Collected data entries
BEGIN
/-! ### What a committed picture leaves (R283, R287 to R289, R296) -/

/-- R283, R296: the synthesis output of a work where its package leaves it: the picture's reconstruction, or an audio frame's samples. -/
def synthesis (s : State) (k : Nat) (w : Work) (p : Pkg) : Option (List Byte) :=
  let (num, off, fmt) := Config.packagePlace p.id 2
  let (pw, ph, chroma) := codedSize s k
  let f := if isAudio p.kind then 2 else fmt % 3
  let n := if isAudio p.kind then w.samples * ctxReg s k 0x0C
    else (((List.range (if chroma = 2 then 1 else 3)).map fun i => let d := extendedDims pw ph chroma i; d.1 * d.2).foldl (· + ·) 0)
  match regionOf w num with
  | some r =>
    if r.rw ∧ off + n * fmtBytes f ≤ r.len then
      let bs := s.mem.read (r.base + off) (n * fmtBytes f)
      some (if isAudio p.kind then decodedAudio bs else reconstruct pw ph chroma (codedDepth s k) f bs)
    else none
  | none => none

/-- R283, R288: a reconstruction becomes the previous picture, and where `store` names it a long-term slot; the other slots stay. -/
def storeRecon (s : State) (k j : Nat) (w : Work) (store : Option Nat) (bs : List Byte) : State :=
  let put (s : State) (d : RegionDecl) (b : List Byte) : State := putAt s w d.num 0 b
  let s := match pictureRegion s k with
    | some d => put s d bs
    | none => s
  (List.range 4).foldl (fun s i => match slotRegion s k i with
    | some d => put s d (if store = some i then bs else readDecl s k j d)
    | none => s) s

/-- R283, R288, R296: what firmware makes of a finished frame of a codec package: the reconstruction where it is kept, and a decoder's output
picture or samples. -/
def formOutput (s : State) (k j : Nat) (w : Work) : State :=
  match pkgOf s w.slot with
  | none => s
  | some p =>
    match (if p.kind = 1 ∨ p.kind = 2 ∨ p.kind = 4 then synthesis s k w p else none) with
    | none => s
    | some bs =>
      let store := if p.kind = 1 then storeSlot s k j else (w.head.map (·.store)).filter fun n => decide (n ≤ 3)
      let s := if p.kind = 4 then s else storeRecon s k j w store bs
      match (if p.kind = 1 then none else w.regions.find? fun r => r.source == 3) with
      | some r => putAt s w r.num 0 bs
      | none => s

/-- R281, R288, R289: what a decoding context keeps of a picture that commits: its number, its vectors, the slot that holds it. -/
def decodeEnd (s : State) (k j : Nat) (w : Work) : State :=
  let c := ctxOf s k
  match w.head with
  | none => s
  | some h =>
    let slots := if h.store ≤ 3 ∧ ctxKind s k = 2 then c.ltSlots.filter (fun e => e.1 != h.store) ++ [(h.store, h.number)] else c.ltSlots
    putCtx s k { c with lastPic := some h.number, ltSlots := slots, prevVecs := ngetD c.vecs j [], vecs := ndel c.vecs j }

/-- A decoding context forgets the vectors of a picture that did not commit. -/
def decodeFailed (s : State) (k j : Nat) : State :=
  let c := ctxOf s k
  putCtx s k { c with vecs := ndel c.vecs j }

/-! ### Sync windows (R168, R307) -/

/-- SYNC_WINDOW_ALLOCATE (R168): what waited for a frame's objects to tell of its vectors goes on. -/
def execSyncWindowAllocate (work : WorkId) (s : State) : Host.Outcome State Fault Refusal :=
  whenControlled s fun s => match work with
    | .frame k j => deliverVectors (allocSync s work) k j
    | .job _ _ _ => allocSync s work

end Sys2Proof.Machine
end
END
WHAT THE TASK REQUIRES →
With the line that has "match w.head with" as the first and the line that has "c with lastPic" as the last, repeat exactly that run of lines above and no more.

TASK ANSWER →
  match w.head with
  | none => s
  | some h =>
    let slots := if h.store ≤ 3 ∧ ctxKind s k = 2 then c.ltSlots.filter (fun e => e.1 != h.store) ++ [(h.store, h.number)] else c.ltSlots
    putCtx s k { c with lastPic := some h.number, ltSlots := slots, prevVecs := ngetD c.vecs j [], vecs := ndel c.vecs j }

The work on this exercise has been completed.